The remote monitoring technology that professional caregivers have access to can, in turn, also provide information and support to unpaid caregivers. For example, helping ensure a loved one is taking their medication, or knowing when they might be experiencing a change in health that can put them at risk.
Human observation is inherently limited, no matter how often you see a loved one, and you can’t always rely on what a senior says about themselves. It’s very common that they downplay problems, because no one wants to be a burden or relinquish their independence.
Remote solutions that connect family to an older relative help increase safety and wellbeing for the senior and reduce the burden on caregivers. They also make possible care decisions based on facts. At some point, a senior may need to transition to an aged care setting, which is often a difficult family conversation. This is an area where we can offer support to unpaid caregivers – reassurance during what is typically a very stressful period for the people providing that care.

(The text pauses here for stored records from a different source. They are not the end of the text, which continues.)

-- ==== Sys2Proof/Laws/PerInstr.lean ====
section
/-! SUPPORT. The per-instruction family `Encoding`: the word of every instruction selects the row of the opcode map that the
instruction stands in (spec/30_encoding.md R84, R85). -/

namespace Sys2Proof.Laws

/-- The row is a row of R85, and the encoded word selects it. -/
def Encoding.Statement (i : Instr) : Prop := i.row ∈ opcodeTable ∧ i.row.selects (encode i) = true

/-! The masks of R85 on the formats of R82: the fixed bits stay, the operand bits go. -/

theorem mask_formatNnn (n1 : BitVec 4) (nnn : Addr12) : formatNnn n1 nnn &&& 0xF000#16 = n1 ++ 0#12 := by
  rw [show (0xF000#16 : Word) = 0xF#4 ++ 0#12 from rfl, formatNnn, BitVec.and_append, BitVec.and_zero,
    show 0xF#4 = BitVec.allOnes 4 from rfl, BitVec.and_allOnes]

theorem mask_formatXkk (n1 : BitVec 4) (x : Reg) (kk : Byte) :
    formatXkk n1 x kk &&& 0xF000#16 = n1 ++ 0#4 ++ 0#8 := by
  rw [show (0xF000#16 : Word) = 0xF#4 ++ 0#4 ++ 0#8 from rfl, formatXkk, BitVec.and_append, BitVec.and_append,
    BitVec.and_zero, BitVec.and_zero, show 0xF#4 = BitVec.allOnes 4 from rfl, BitVec.and_allOnes]

theorem mask_formatXfn (n1 : BitVec 4) (x : Reg) (kk : Byte) :
    formatXkk n1 x kk &&& 0xF0FF#16 = n1 ++ 0#4 ++ kk := by
  rw [show (0xF0FF#16 : Word) = 0xF#4 ++ 0#4 ++ 0xFF#8 from rfl, formatXkk, BitVec.and_append, BitVec.and_append,
    BitVec.and_zero, show 0xF#4 = BitVec.allOnes 4 from rfl, BitVec.and_allOnes,
    show 0xFF#8 = BitVec.allOnes 8 from rfl, BitVec.and_allOnes]

theorem mask_formatXyn (n1 : BitVec 4) (x y : Reg) (n : BitVec 4) :
    formatXyn n1 x y n &&& 0xF00F#16 = n1 ++ 0#4 ++ 0#4 ++ n := by
  rw [show (0xF00F#16 : Word) = 0xF#4 ++ 0#4 ++ 0#4 ++ 0xF#4 from rfl, formatXyn, BitVec.and_append,
    BitVec.and_append, BitVec.and_append, BitVec.and_zero, BitVec.and_zero,
    show 0xF#4 = BitVec.allOnes 4 from rfl, BitVec.and_allOnes, BitVec.and_allOnes]

theorem mask_formatDrw (n1 : BitVec 4) (x y : Reg) (n : BitVec 4) :
    formatXyn n1 x y n &&& 0xF000#16 = n1 ++ 0#4 ++ 0#4 ++ 0#4 := by
  rw [show (0xF000#16 : Word) = 0xF#4 ++ 0#4 ++ 0#4 ++ 0#4 from rfl, formatXyn, BitVec.and_append,
    BitVec.and_append, BitVec.and_append, BitVec.and_zero, BitVec.and_zero, BitVec.and_zero,
    show 0xF#4 = BitVec.allOnes 4 from rfl, BitVec.and_allOnes]

/-- A word selects the row whose value its masked bits are. -/
theorem selects_of_masked {r : OpcodeRow} {w : Word} (h : w &&& r.mask = r.value) : r.selects w = true := by
  unfold OpcodeRow.selects
  rw [h]
  exact beq_self_eq_true _

theorem Encoding.cls : Encoding.Statement .cls :=
  ⟨by decide, by decide⟩

theorem Encoding.ret : Encoding.Statement .ret :=
  ⟨by decide, by decide⟩

theorem Encoding.jp (nnn : Addr12) : Encoding.Statement (.jp nnn) :=
  ⟨by simp [Instr.row, opcodeTable], selects_of_masked (mask_formatNnn _ _)⟩

theorem Encoding.call (nnn : Addr12) : Encoding.Statement (.call nnn) :=
  ⟨by simp [Instr.row, opcodeTable], selects_of_masked (mask_formatNnn _ _)⟩

theorem Encoding.seByte (x : Reg) (kk : Byte) : Encoding.Statement (.seByte x kk) :=
  ⟨by simp [Instr.row, opcodeTable], selects_of_masked (mask_formatXkk _ _ _)⟩

theorem Encoding.sneByte (x : Reg) (kk : Byte) : Encoding.Statement (.sneByte x kk) :=
  ⟨by simp [Instr.row, opcodeTable], selects_of_masked (mask_formatXkk _ _ _)⟩

theorem Encoding.seReg (x y : Reg) : Encoding.Statement (.seReg x y) :=
  ⟨by simp [Instr.row, opcodeTable], selects_of_masked (mask_formatXyn _ _ _ _)⟩

theorem Encoding.ldByte (x : Reg) (kk : Byte) : Encoding.Statement (.ldByte x kk) :=
  ⟨by simp [Instr.row, opcodeTable], selects_of_masked (mask_formatXkk _ _ _)⟩

theorem Encoding.addByte (x : Reg) (kk : Byte) : Encoding.Statement (.addByte x kk) :=
  ⟨by simp [Instr.row, opcodeTable], selects_of_masked (mask_formatXkk _ _ _)⟩

theorem Encoding.ldReg (x y : Reg) : Encoding.Statement (.ldReg x y) :=
  ⟨by simp [Instr.row, opcodeTable], selects_of_masked (mask_formatXyn _ _ _ _)⟩

theorem Encoding.orReg (x y : Reg) : Encoding.Statement (.orReg x y) :=
  ⟨by simp [Instr.row, opcodeTable], selects_of_masked (mask_formatXyn _ _ _ _)⟩

theorem Encoding.andReg (x y : Reg) : Encoding.Statement (.andReg x y) :=
  ⟨by simp [Instr.row, opcodeTable], selects_of_masked (mask_formatXyn _ _ _ _)⟩

theorem Encoding.xorReg (x y : Reg) : Encoding.Statement (.xorReg x y) :=
  ⟨by simp [Instr.row, opcodeTable], selects_of_masked (mask_formatXyn _ _ _ _)⟩

theorem Encoding.addReg (x y : Reg) : Encoding.Statement (.addReg x y) :=
  ⟨by simp [Instr.row, opcodeTable], selects_of_masked (mask_formatXyn _ _ _ _)⟩

theorem Encoding.subReg (x y : Reg) : Encoding.Statement (.subReg x y) :=
  ⟨by simp [Instr.row, opcodeTable], selects_of_masked (mask_formatXyn _ _ _ _)⟩

theorem Encoding.shr (x y : Reg) : Encoding.Statement (.shr x y) :=
  ⟨by simp [Instr.row, opcodeTable], selects_of_masked (mask_formatXyn _ _ _ _)⟩

theorem Encoding.subnReg (x y : Reg) : Encoding.Statement (.subnReg x y) :=
  ⟨by simp [Instr.row, opcodeTable], selects_of_masked (mask_formatXyn _ _ _ _)⟩

theorem Encoding.shl (x y : Reg) : Encoding.Statement (.shl x y) :=
  ⟨by simp [Instr.row, opcodeTable], selects_of_masked (mask_formatXyn _ _ _ _)⟩

theorem Encoding.sneReg (x y : Reg) : Encoding.Statement (.sneReg x y) :=
  ⟨by simp [Instr.row, opcodeTable], selects_of_masked (mask_formatXyn _ _ _ _)⟩

theorem Encoding.ldI (nnn : Addr12) : Encoding.Statement (.ldI nnn) :=
  ⟨by simp [Instr.row, opcodeTable], selects_of_masked (mask_formatNnn _ _)⟩

theorem Encoding.jpV0 (nnn : Addr12) : Encoding.Statement (.jpV0 nnn) :=
  ⟨by simp [Instr.row, opcodeTable], selects_of_masked (mask_formatNnn _ _)⟩

theorem Encoding.rnd (x : Reg) (kk : Byte) : Encoding.Statement (.rnd x kk) :=
  ⟨by simp [Instr.row, opcodeTable], selects_of_masked (mask_formatXkk _ _ _)⟩

theorem Encoding.drw (x y : Reg) (n : Nat) : Encoding.Statement (.drw x y n) :=
  ⟨by simp [Instr.row, opcodeTable], selects_of_masked (mask_formatDrw _ _ _ _)⟩

theorem Encoding.skp (x : Reg) : Encoding.Statement (.skp x) :=
  ⟨by simp [Instr.row, opcodeTable], selects_of_masked (mask_formatXfn _ _ _)⟩

theorem Encoding.sknp (x : Reg) : Encoding.Statement (.sknp x) :=
  ⟨by simp [Instr.row, opcodeTable], selects_of_masked (mask_formatXfn _ _ _)⟩

theorem Encoding.ldVxDt (x : Reg) : Encoding.Statement (.ldVxDt x) :=
  ⟨by simp [Instr.row, opcodeTable], selects_of_masked (mask_formatXfn _ _ _)⟩

theorem Encoding.ldVxK (x : Reg) : Encoding.Statement (.ldVxK x) :=
  ⟨by simp [Instr.row, opcodeTable], selects_of_masked (mask_formatXfn _ _ _)⟩

theorem Encoding.ldDtVx (x : Reg) : Encoding.Statement (.ldDtVx x) :=
  ⟨by simp [Instr.row, opcodeTable], selects_of_masked (mask_formatXfn _ _ _)⟩

theorem Encoding.ldStVx (x : Reg) : Encoding.Statement (.ldStVx x) :=
  ⟨by simp [Instr.row, opcodeTable], selects_of_masked (mask_formatXfn _ _ _)⟩

theorem Encoding.addI (x : Reg) : Encoding.Statement (.addI x) :=
  ⟨by simp [Instr.row, opcodeTable], selects_of_masked (mask_formatXfn _ _ _)⟩

theorem Encoding.ldF (x : Reg) : Encoding.Statement (.ldF x) :=
  ⟨by simp [Instr.row, opcodeTable], selects_of_masked (mask_formatXfn _ _ _)⟩

theorem Encoding.ldB (x : Reg) : Encoding.Statement (.ldB x) :=
  ⟨by simp [Instr.row, opcodeTable], selects_of_masked (mask_formatXfn _ _ _)⟩

theorem Encoding.storeRegs (x : Reg) : Encoding.Statement (.storeRegs x) :=
  ⟨by simp [Instr.row, opcodeTable], selects_of_masked (mask_formatXfn _ _ _)⟩

theorem Encoding.loadRegs (x : Reg) : Encoding.Statement (.loadRegs x) :=
  ⟨by simp [Instr.row, opcodeTable], selects_of_masked (mask_formatXfn _ _ _)⟩

end Sys2Proof.Laws
end

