-- ==== Sys2Proof/Laws/Transfers.lean ====
section
/-! SUPPORT. The loops over memory and registers, said once, byte by byte and register by register: the indexed write, Fx55's store loop,
Fx65's load loop, and the host's run of byte writes. -/

namespace Sys2Proof.Machine

/-- A reduced address is its own reduction. -/
@[simp] theorem dataAddr_mod (a : Nat) : dataAddr (a % 4096) = dataAddr a := by simp [dataAddr, memSize]

theorem State.writeIndexed_wf {s : State} (k : Nat) (b : Byte) (h : s.mem.wf) : (s.writeIndexed k b).mem.wf :=
  State.memWrite_wf _ b h

@[simp] theorem State.writeIndexed_i (s : State) (k : Nat) (b : Byte) : (s.writeIndexed k b).i = s.i := rfl

theorem State.memRead_writeIndexed {s : State} (h : s.mem.wf) (k : Nat) (b : Byte) (a : Nat) :
    (s.writeIndexed k b).memRead a = if dataAddr a = dataAddr (s.i.toNat + k) then b else s.memRead a :=
  State.memRead_memWrite h _ _ _

@[simp] theorem State.storeFirst_i (s : State) (k : Nat) : (s.storeFirst k).i = s.i := by
  obtain ⟨m, hm⟩ := s.storeFirst_eq_setMem k
  rw [hm]; rfl

theorem State.memRead_storeFirst_succ {s : State} (h : s.mem.wf) (k a : Nat) :
    (s.storeFirst (k + 1)).memRead a =
      if dataAddr a = dataAddr (s.i.toNat + k) then s.reg (Fin.ofNat 16 k) else (s.storeFirst k).memRead a := by
  show ((s.storeFirst k).writeIndexed k _).memRead a = _
  rw [State.memRead_writeIndexed (State.storeFirst_wf k h), State.storeFirst_i]

/-- The store loop, where it stores: the byte of register j is at `I + j`. -/
theorem State.memRead_storeFirst_of_mem {s : State} (h : s.mem.wf) {k : Nat} (hk : k ≤ 16) (j : Reg) (hj : j.val < k)
    {a : Nat} (ha : dataAddr a = dataAddr (s.i.toNat + j.val)) : (s.storeFirst k).memRead a = s.reg j := by
  induction k with
  | zero => omega
  | succ k ih =>
    rw [State.memRead_storeFirst_succ h]
    by_cases hjk : j.val = k
    · rw [if_pos (by rw [ha, hjk]), show Fin.ofNat 16 k = j from Fin.ext (by simp; omega)]
    · rw [if_neg (by rw [ha]; simp only [dataAddr, memSize]; omega), ih (by omega) (by omega)]

/-- The store loop leaves every other byte. -/
theorem State.memRead_storeFirst_of_not_mem {s : State} (h : s.mem.wf) {k : Nat} {a : Nat}
    (ha : ∀ j, j < k → dataAddr a ≠ dataAddr (s.i.toNat + j)) : (s.storeFirst k).memRead a = s.memRead a := by
  induction k with
  | zero => rfl
  | succ k ih =>
    rw [State.memRead_storeFirst_succ h, if_neg (ha k (by omega)), ih (fun j hj => ha j (by omega))]

/-- The load loop, register by register. -/
theorem State.reg_loadFirst (s : State) {k : Nat} (hk : k ≤ 16) (r : Reg) :
    (s.loadFirst k).reg r = if r.val < k then s.memRead (s.i.toNat + r.val) else s.reg r := by
  induction k with
  | zero => rfl
  | succ k ih =>
    show ((s.loadFirst k).setReg _ _).reg r = _
    rw [State.reg_setReg, ih (by omega)]
    by_cases h : r.val = k
    · rw [if_pos (Fin.ext (by simp; omega)), if_pos (by omega), h]; rfl
    · rw [if_neg (fun e => h (by rw [e]; simp; omega))]
      by_cases h2 : r.val < k
      · rw [if_pos h2, if_pos (by omega)]
      · rw [if_neg h2, if_neg (by omega)]

/-- The host's run of byte writes inside the address space, byte by byte. -/
theorem State.memRead_writeBytes {s : State} (h : s.mem.wf) (a : Nat) (bytes : List Byte) (hl : a + bytes.length ≤ memSize)
    (c : Nat) :
    (s.writeBytes a bytes).memRead c =
      if hc : a ≤ dataAddr c ∧ dataAddr c < a + bytes.length then bytes[dataAddr c - a]'(by omega) else s.memRead c := by
  induction bytes generalizing s a with
  | nil => simp [State.writeBytes]
  | cons b rest ih =>
    simp only [List.length_cons] at hl
    show ((s.memWrite a b).writeBytes (a + 1) rest).memRead c = _
    rw [ih (State.memWrite_wf a b h) _ (by omega)]
    have hda : dataAddr a = a := dataAddr_of_lt (by omega)
    by_cases h1 : a + 1 ≤ dataAddr c ∧ dataAddr c < a + 1 + rest.length
    · rw [dif_pos h1, dif_pos (by simp; omega)]
      have : dataAddr c - a = (dataAddr c - (a + 1)) + 1 := by omega
      simp [this]
    · rw [dif_neg h1, State.memRead_memWrite h, hda]
      by_cases h2 : dataAddr c = a
      · rw [if_pos h2, dif_pos (by simp; omega)]; simp [h2]
      · rw [if_neg h2, dif_neg (by simp; omega)]

end Sys2Proof.Machine
end

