/-- From Run: on, into the wait, into a halt. -/
theorem witness_ModeTransitions_run :
    (∃ t, step (State.reset.withFetchWord 16 0x1200) = .next t ∧ t.mode = .run) ∧
    (∃ t, step (State.reset.withFetchWord 16 0xFF0A) = .next t ∧ t.mode = .awaitKey) ∧
    (∃ t, step State.reset = .next t ∧ t.mode = .halted (.unknownOpcode 0 0x200)) :=
  ⟨⟨_, rfl, rfl⟩, ⟨_, rfl, rfl⟩, ⟨_, rfl, rfl⟩⟩

/-- From AwaitKey: no key qualifies, one does; and a halted core. -/
theorem witness_ModeTransitions_wait :
    (waiting.mode = .awaitKey ∧ (∀ k : Key, ¬ Qualifies waiting k) ∧ ∃ t, step waiting = .next t) ∧
    ((waiting.setKeys (oneKey 15)).mode = .awaitKey ∧ Qualifies (waiting.setKeys (oneKey 15)) 15 ∧
      ∃ t, step (waiting.setKeys (oneKey 15)) = .next t) ∧
    (∃ t, step (State.reset.setMode (.halted .stackUnderflow)) = .next t) := by
  refine ⟨⟨rfl, ?_, ⟨_, rfl⟩⟩, ⟨rfl, ⟨rfl, fun _ => rfl⟩, ⟨_, rfl⟩⟩, ⟨_, rfl⟩⟩
  intro k h
  exact Bool.false_ne_true ((show (Vector.replicate 16 false)[k.val] = false from Vector.getElem_replicate ..).symm.trans h.1)

/-! States at the edges of the invariant -/

/-- `pc` at its largest, a full stack of the largest return address. -/
def edgeState : State := (withDepth 16 0x1000).setPc 0x10FE

theorem edgeState_inv : edgeState.Inv := ⟨by decide, by decide, by decide, trivial⟩

/-- A waiting core at the highest fetch address. -/
def edgeWait : State := (atPc 0xFFE).enterKeyWait 15

theorem edgeWait_inv : edgeWait.Inv := ⟨by decide, by decide, by decide, by show edgeWait.pc ≤ lastFetch; decide⟩

/-- A core halted by a key index out of range. -/
def edgeHalt : State := (withRegs [(1, 16)]).setMode (.halted (.keyIndexOutOfRange 16 0x200))

theorem edgeHalt_inv : edgeHalt.Inv :=
  ⟨by decide, by decide, by decide, ⟨rfl, by decide, 1, rfl⟩⟩

theorem witness_StepKeepsInvariant :
    (edgeState.Inv ∧ ∃ t, step edgeState = .next t) ∧ (edgeWait.Inv ∧ ∃ t, step edgeWait = .next t) ∧
    (edgeHalt.Inv ∧ ∃ t, step edgeHalt = .next t) ∧ (State.reset.Inv ∧ ∃ t, step (State.reset.withFetchWord 16 0xD01F) = .next t) :=
  ⟨⟨edgeState_inv, ⟨_, rfl⟩⟩, ⟨edgeWait_inv, ⟨_, rfl⟩⟩, ⟨edgeHalt_inv, ⟨_, rfl⟩⟩,
   ⟨⟨by decide, by decide, by decide, trivial⟩, ⟨_, rfl⟩⟩⟩

theorem witness_EveryRunOfTransactionsKeepsInvariant : edgeHalt.Inv ∧
    ∃ t, edgeHalt.runAll [.cycle, .tickTimers, .setKey 15 true, .loadProgram [0x12, 0x00], .reset, .cycle] = .next t :=
  ⟨edgeHalt_inv, ⟨_, rfl⟩⟩

theorem witness_StepNeverWritesTheInputLatch : ∃ t, step (withKey 2) = .next t := ⟨_, rfl⟩

theorem witness_ScreenChangesOnlyByClearAndDraw :
    ∃ t, step ((State.reset.setFb fullScreen).withFetchWord 16 0x00E0) = .next t ∧ t.fb.pixel 63 31 ≠ fullScreen.pixel 63 31 :=
  ⟨_, rfl, by decide⟩

/-- A step that loads each timer; a tick; another transaction than `cycle()`. -/
theorem witness_TimersAreOnlyLoadedOrDecremented :
    (∃ t, step ((withRegs [(0, 5)]).withFetchWord 16 0xF015) = .next t ∧ t.dt ≠ 0) ∧
    (∃ t, step ((withRegs [(0, 5)]).withFetchWord 16 0xF018) = .next t ∧ t.st ≠ 0) ∧
    (Transaction.reset ≠ .cycle ∧ ∃ t, (State.reset.setDt 255).transact .reset = .next t) ∧
    (∃ t, (State.reset.setDt 255).transact .tickTimers = .next t) :=
  ⟨⟨_, rfl, by decide⟩, ⟨_, rfl, by decide⟩, ⟨by decide, ⟨_, rfl⟩⟩, ⟨_, rfl⟩⟩

theorem witness_OtherInstructionsLeaveVfUnchanged :
    ¬ MayWriteVf (.addByte 14 1) ∧ ∃ t, exec (.addByte 14 1) State.reset = .next t :=
  ⟨show (14 : Reg) ≠ vf by decide, ⟨_, rfl⟩⟩

theorem witness_OnlyStoresWriteMemory :
    ∃ t, step (((withRegs [(0, 1)]).setI 0x300).withFetchWord 16 0xF055) = .next t ∧
      t.memRead 0x300 ≠ (((withRegs [(0, 1)]).setI 0x300).withFetchWord 16 0xF055).memRead 0x300 := ⟨_, rfl, by decide⟩

theorem witness_NoStepReadsTheSoundTimer : ∃ t, step (State.reset.setSt 255) = .next t := ⟨_, rfl⟩

/-- One live entry, the dead ones different. -/
theorem witness_DeadStackEntriesAreNeverSeen :
    (∀ j : Fin 16, j.val < (withDepth 1 0x202).sp.val →
      ((Vector.replicate 16 0x999#16).set 0 0x202#16)[j.val] = (withDepth 1 0x202).stack[j.val]) ∧
    ∃ t, step ((withDepth 1 0x202).withFetchWord 16 0x00EE) = .next t := ⟨by decide, ⟨_, rfl⟩⟩

/-- T16, and the highest address that can hold a word. -/
theorem witness_ParkedStateStepsToItself :
    (withBytes State.reset 0x200 [0x12, 0x00]).parked ∧ (withBytes (atPc 0xFFE) 0xFFE [0x1F, 0xFE]).parked :=
  ⟨⟨rfl, by decide, rfl⟩, ⟨rfl, by decide, rfl⟩⟩

/-- The store at the last word, through a reduction of I. -/
theorem witness_StoreOntoTheNextWordIsFetched :
    let s := ((withRegs [(0, 0x12), (1, 0x0A)]).setI 0x1FFE).setPc 0xFFC
    s.mem.wf ∧ (1 : Reg).val ≥ 1 ∧ s.pc.toNat + 2 ≤ 0xFFE ∧ s.i.toNat % 4096 = s.pc.toNat + 2 ∧
      ∃ t, exec (.storeRegs 1) s = .next t := ⟨by decide, by decide, by decide, by decide, ⟨_, rfl⟩⟩

/-- The tallest sprite; a collision and none. -/
theorem witness_DrawXorsTheSpriteAndReportsCollision : 15 ≤ 15 ∧
    (∃ t, exec (.drw 0 0 1) { State.reset with fb := fullScreen, mem := [(0, 0x80)] } = .next t ∧
      fullScreen.pixel 0 0 = true ∧ t.fb.pixel 0 0 = false) ∧
    (∃ t, exec (.drw 0 0 0) State.reset = .next t ∧ ¬ ∃ c r, State.reset.fb.pixel c r = true ∧ t.fb.pixel c r = false) := by
  refine ⟨by decide, ⟨_, rfl, by decide, by decide⟩, ⟨_, rfl, ?_⟩⟩
  rintro ⟨c, r, h, _⟩
  simp [State.reset, FrameBuffer.pixel] at h

/-- A sprite drawn twice on a clear screen: the hypotheses of both statements on it. -/
theorem witness_DrawingTwiceRestoresTheScreen :
    let s : State := { State.reset with mem := [(0, 0x80)] }
    15 ≤ 15 ∧ (0 : Reg) ≠ vf ∧ (14 : Reg) ≠ vf ∧
    ∃ t u, exec (.drw 0 14 15) s = .next t ∧ exec (.drw 0 14 15) t = .next u := ⟨by decide, by decide, by decide, ⟨_, _, rfl, rfl⟩⟩

/-- On a screen set under the sprite (notes/assumptions/27.md). -/
theorem witness_SecondDrawCollidesWheneverTheSpriteHasABit :
    let s : State := { State.reset with fb := fullScreen, mem := [(0, 0x80)] }
    1 ≤ 15 ∧ (0 : Reg) ≠ vf ∧ (∃ r, r < 1 ∧ s.memRead (s.i.toNat + r) ≠ 0) ∧
    ∃ t u, exec (.drw 0 0 1) s = .next t ∧ exec (.drw 0 0 1) t = .next u :=
  ⟨by decide, by decide, ⟨0, by decide, by decide⟩, ⟨_, _, rfl, rfl⟩⟩

theorem witness_CallPushesTheReturnAddress : State.reset.sp.val < 16 ∧ (withDepth 15 0x202).sp.val < 16 := by decide
theorem witness_RetPopsTheReturnAddress :
    (withDepth 1 0x202).sp.val = (0 : Fin 16).val + 1 ∧ (withDepth 16 0x202).sp.val = (15 : Fin 16).val + 1 := by decide
theorem witness_ReturnResumesAfterTheCall : (withDepth 15 0x202).sp.val < 16 := by decide
theorem witness_PushAndPopAreALifo :
    State.reset.push 0xFFFF ≠ .error .stackOverflow ∧ (withDepth 16 0).push 0xFFFF = .error .stackOverflow ∧
    State.reset.pop = .error .stackUnderflow ∧ (withDepth 15 0).sp.val < 16 ∧ (withDepth 16 0).sp.val = (15 : Fin 16).val + 1 :=
  ⟨nofun, rfl, rfl, by decide, by decide⟩

/-- Both cases of x: another register, and VF under each order. -/
theorem witness_ArithmeticWritesResultAndFlag :
    (14 : Reg) ≠ vf ∧ (15 : Reg) = vf ∧ State.reset.params.vfOrder = .resultLast ∧ flagLastParams.vfOrder = .flagLast := by decide

/-- A memory with listed bytes, for the four statements about memory. -/
def listed : State := withBytes State.reset 0xFFE [1, 0, 2]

In Japan several large hospitals are deploying robot nurses. Is this a potential solution?
I think the best path for robotics in healthcare is to focus on the root problem. It’s about dealing with a limited number of caregivers for a population that’s rapidly aging. Robotic technologies offer solutions that support the human healthcare providers with the information they need to make better and faster decisions about care. It’s about convergence and use of technology rather than a specific solution such as a robotic nurse.
This technology could be in the form of AI and machine learning or a robotic agent for routine administrative tasks. Removing low-value activities that distract caregivers from giving care is a key focus when it comes to robotics in healthcare. This automation can free up time for caregivers to spend more time with patients while optimising workflows.
Robots in this sense don’t replace humans. They are leveraged for what they do well – repetitive routines done with speed and precision – while humans are given the time and space to deliver what ultimately we all want: human-centered care.